1991: Forces loyal to Saddam Hussein reportedly execute as many as 400 people in southern Iraq following days of rebellion in Basra and other cities.
1992: Russian President Boris Yeltsin ends price controls on bread and other staples, leading to steep price increases.
1993: Angola says its troops have withdrawn from Huambo after two months of fighting with rebels that left 10,000 dead.
1994: A multinational African army installs a new Government in Liberia.
1996: Three US servicemen are convicted in the rape of a 12-year-old Japanese girl and sentenced to between 6 1/2 and 7 years in prison.
1999: Bosnian Serb lawmakers reject the firing of their hard-line president and suspend cooperation with the country’s federal government after mediators say the strategic town of Brcko should leave Serb hands.
2001: Ariel Sharon takes over as Israel’s prime minister.
2002: Hindu-Muslim rioting in the western Indian State of Gujarat leaves more than 600 people dead. Hindu mobs massacre Muslims after a train carrying Hindu activists is torched by Muslims in the city of Godhra the previous week.
2005: A fire set by rioting gang members kills 134 inmates of a provincial jail in the Dominican Republic, where overcrowded cells are overrun with rats, cockroaches and bedbugs.
2006: A series of coordinated bombings rock a packed railway station and crowded temple in Varanasi, Hinduism’s holiest city, killing 20 people and injuring dozens in an attack that raises fears of communal violence.
2007: A Garuda Airlines Boeing 737-400 bursts into flames after careening off a runway in Indonesia’s Yogyakarta on Java island, killing at least 21 people; investigators say the jetliner’s front wheels had snapped off as it touched down.
2008: The Russian-backed region of Abkhazia appeals to the world community to recognise it as independent from Georgia, citing Kosovo as a precedent.
2009: Despite only being 17 years old, Brazilian soccer star Neymar makes his professional debut for Santos. The Western-backed Palestinian prime minister resigns, improving odds of a possible unity government of Fatah moderates and Hamas militants.

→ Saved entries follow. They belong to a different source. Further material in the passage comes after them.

-- ==== Sys2Proof/Laws/SoundRegFrames.lean ====
section
/-! SUPPORT. The operations of Machine/RegFrames.lean keep a state sound. -/

namespace Sys2Proof.Machine

variable {Q : List Instr} {τ : Nat}

@[simp] theorem State.startInd_sound (s : State) (a : RegAcc) (region : Nat) (write : Bool) (data : Word) (hS : Sound Q τ s) :
    Sound Q τ (State.startInd s a region write data) := by
  simp +contextual (maxDischargeDepth := 40) [State.startInd, hS]

@[simp] theorem State.indError_sound (s : State) (region : Nat) (p : IndPair) (code : Nat) (hS : Sound Q τ s) :
    Sound Q τ (State.indError s region p code) := by
  simp +contextual (maxDischargeDepth := 40) [State.indError, hS]

@[simp] theorem State.completeInd_sound (s : State) (region : Nat) (f : IndFlight) (data : Word) (hS : Sound Q τ s) :
    Sound Q τ (State.completeInd s region f data) := by
  simp +contextual (maxDischargeDepth := 40) [State.completeInd, hS]

@[simp] theorem State.spadRefused_sound (s : State) (a : RegAcc) (c : Ch) (write : Bool) (o : Nat) (hS : Sound Q τ s) :
    Sound Q τ (State.spadRefused s a c write o) := by
  simp +contextual (maxDischargeDepth := 40) [State.spadRefused, hS]

@[simp] theorem State.frameWrite_sound (s : State) (a : RegAcc) (region : Nat) (area : Area) (data : Word) (others : List (List SpadReq)) (hS : Sound Q τ s) :
    Sound Q τ (State.frameWrite s a region area data others) := by
  unfold State.frameWrite
  (repeat' split) <;> simp +contextual (maxDischargeDepth := 40) [hS]

@[simp] theorem State.frameRead_sound (s : State) (a : RegAcc) (region : Nat) (area : Area) (others : List (List SpadReq)) (hS : Sound Q τ s) :
    Sound Q τ (State.frameRead s a region area others).2 := by
  unfold State.frameRead
  (repeat' split) <;> simp +contextual (maxDischargeDepth := 40) [hS]

@[simp] theorem State.regAct_sound (s : State) (a : RegAcc) (write : Bool) (addr : BitVec 32) (data : Word) (others : List (List SpadReq)) (hS : Sound Q τ s) :
    Sound Q τ (State.regAct s a write addr data others) := by
  have hW := hS.chan_wf
  unfold State.regAct
  repeat' first
    | (extract_lets +onlyGivenNames s; first
        | (refine (fun (hS : Sound Q τ s) => ?_) ?_; clear_value s; have hW := hS.chan_wf; rotate_left; dsimp -zeta only [s]; clear s)
        | (refine (fun (hS : Sound Q τ s.1) => ?_) ?_; clear_value s; have hW := hS.chan_wf; rotate_left; dsimp -zeta only [s]; clear s)
        | (refine (fun (hS : Sound Q τ s.2) => ?_) ?_; clear_value s; have hW := hS.chan_wf; rotate_left; dsimp -zeta only [s]; clear s)
        | (refine (fun (hS : Sound Q τ s.2.2) => ?_) ?_; clear_value s; have hW := hS.chan_wf; rotate_left; dsimp -zeta only [s]; clear s)
        | (refine (fun (hX : Chan.wf s) => ?_) ?_; clear_value s; rotate_left; dsimp -zeta only [s]; clear s)
        | (have hE : (s : _ → _) = s := rfl; clear hE; dsimp -zeta only [s]; clear s)
        | (have hE : (s : Events) = s := rfl; clear hE; dsimp -zeta only [s]; clear s)
        | clear_value s)
    | with_reducible refine soundOut_next.mpr ?_
    | (with_reducible refine sound_foldl' ?_ ?_; rotate_left; intro s a hS; have hW := hS.chan_wf; try beta_reduce)
    | (with_reducible refine sound_foldl_fst ?_ _ ?_; intro s a hS; have hW := hS.chan_wf; try beta_reduce)
    | (with_reducible refine sound_foldl_snd ?_ _ ?_; intro s a hS; have hW := hS.chan_wf; try beta_reduce)
    | split
  all_goals first
    | contradiction
    | simp +contextual (maxDischargeDepth := 40) [*]

@[simp] theorem State.setPortRanks_sound (s : State) (region : Nat) (l : List Nat) (hS : Sound Q τ s) :
    Sound Q τ (State.setPortRanks s region l) := by
  simp +contextual (maxDischargeDepth := 40) [State.setPortRanks, hS]

@[simp] theorem State.rivalAct_sound (s : State) (region : Nat) (r : RegRival) (hS : Sound Q τ s) :
    Sound Q τ (State.rivalAct s region r) := by
  unfold State.rivalAct
  (repeat' split) <;> simp +contextual (maxDischargeDepth := 40) [hS]

@[simp] theorem State.portRounds_sound (a : RegAcc) (write : Bool) (addr : BitVec 32) (data : Word) (others : List (List SpadReq)) :
    ∀ (n : Nat) (l : List (Option RegRival)) (s : State), Sound Q τ s → Sound Q τ (State.portRounds a write addr data others n l s)
  | 0, _, _, hS => hS
  | n + 1, l, s, hS => by
    unfold State.portRounds
    dsimp only
    split
    · exact hS
    · split <;> simp [hS]
    · split
      · exact hS
      · refine State.portRounds_sound a write addr data others n _ _ ?_
        (repeat' split) <;> simp [hS]

@[simp] theorem State.regServe_sound (s : State) (a : RegAcc) (write : Bool) (addr : BitVec 32) (data : Word) (others : List (List SpadReq)) (hS : Sound Q τ s) :
    Sound Q τ (State.regServe s a write addr data others) := by
  have hW := hS.chan_wf
  unfold State.regServe
  repeat' first
    | (extract_lets +onlyGivenNames s; first
        | (refine (fun (hS : Sound Q τ s) => ?_) ?_; clear_value s; have hW := hS.chan_wf; rotate_left; dsimp -zeta only [s]; clear s)
        | (refine (fun (hS : Sound Q τ s.1) => ?_) ?_; clear_value s; have hW := hS.chan_wf; rotate_left; dsimp -zeta only [s]; clear s)
        | (refine (fun (hS : Sound Q τ s.2) => ?_) ?_; clear_value s; have hW := hS.chan_wf; rotate_left; dsimp -zeta only [s]; clear s)
        | (refine (fun (hS : Sound Q τ s.2.2) => ?_) ?_; clear_value s; have hW := hS.chan_wf; rotate_left; dsimp -zeta only [s]; clear s)
        | (refine (fun (hX : Chan.wf s) => ?_) ?_; clear_value s; rotate_left; dsimp -zeta only [s]; clear s)
        | (have hE : (s : _ → _) = s := rfl; clear hE; dsimp -zeta only [s]; clear s)
        | (have hE : (s : Events) = s := rfl; clear hE; dsimp -zeta only [s]; clear s)
        | clear_value s)
    | with_reducible refine soundOut_next.mpr ?_
    | (with_reducible refine sound_foldl' ?_ ?_; rotate_left; intro s a hS; have hW := hS.chan_wf; try beta_reduce)
    | (with_reducible refine sound_foldl_fst ?_ _ ?_; intro s a hS; have hW := hS.chan_wf; try beta_reduce)
    | (with_reducible refine sound_foldl_snd ?_ _ ?_; intro s a hS; have hW := hS.chan_wf; try beta_reduce)
    | split
  all_goals first
    | contradiction
    | simp +contextual (maxDischargeDepth := 40) [*]

theorem execConfigParityMismatch_sound (region : Fin 5) (indirect : Bool) (off : BitVec 24) (flip : Word) (s : State) (hS : Sound Q τ s) :
    SoundOut Q τ (execConfigParityMismatch region indirect off flip s) := by
  simp +contextual (maxDischargeDepth := 40) [execConfigParityMismatch, hS]

end Sys2Proof.Machine
end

2010: Iraqis defy insurgents who lob hand grenades at voters and bomb a polling station in an attempt to intimidate those taking part in elections that will determine whether their country can overcome deep sectarian divides as US forces prepare to leave.
2012: The UN humanitarian chief tours the shattered Syrian district of Baba Amr but finds most residents had fled following a bloody military siege, while activists accuse the Government of trying to cover up evidence of atrocities there.
2013: The UN Security Council votes unanimously for tough new sanctions to punish North Korea for its latest nuclear test; and a furious Pyongyang threatens a nuclear strike against the US.
2014: Hard-line militants turn Syria’s devastated eastern city of Raqqa into the nucleus of their vision for the Islamic caliphate they hope to establish in Syria and Iraq.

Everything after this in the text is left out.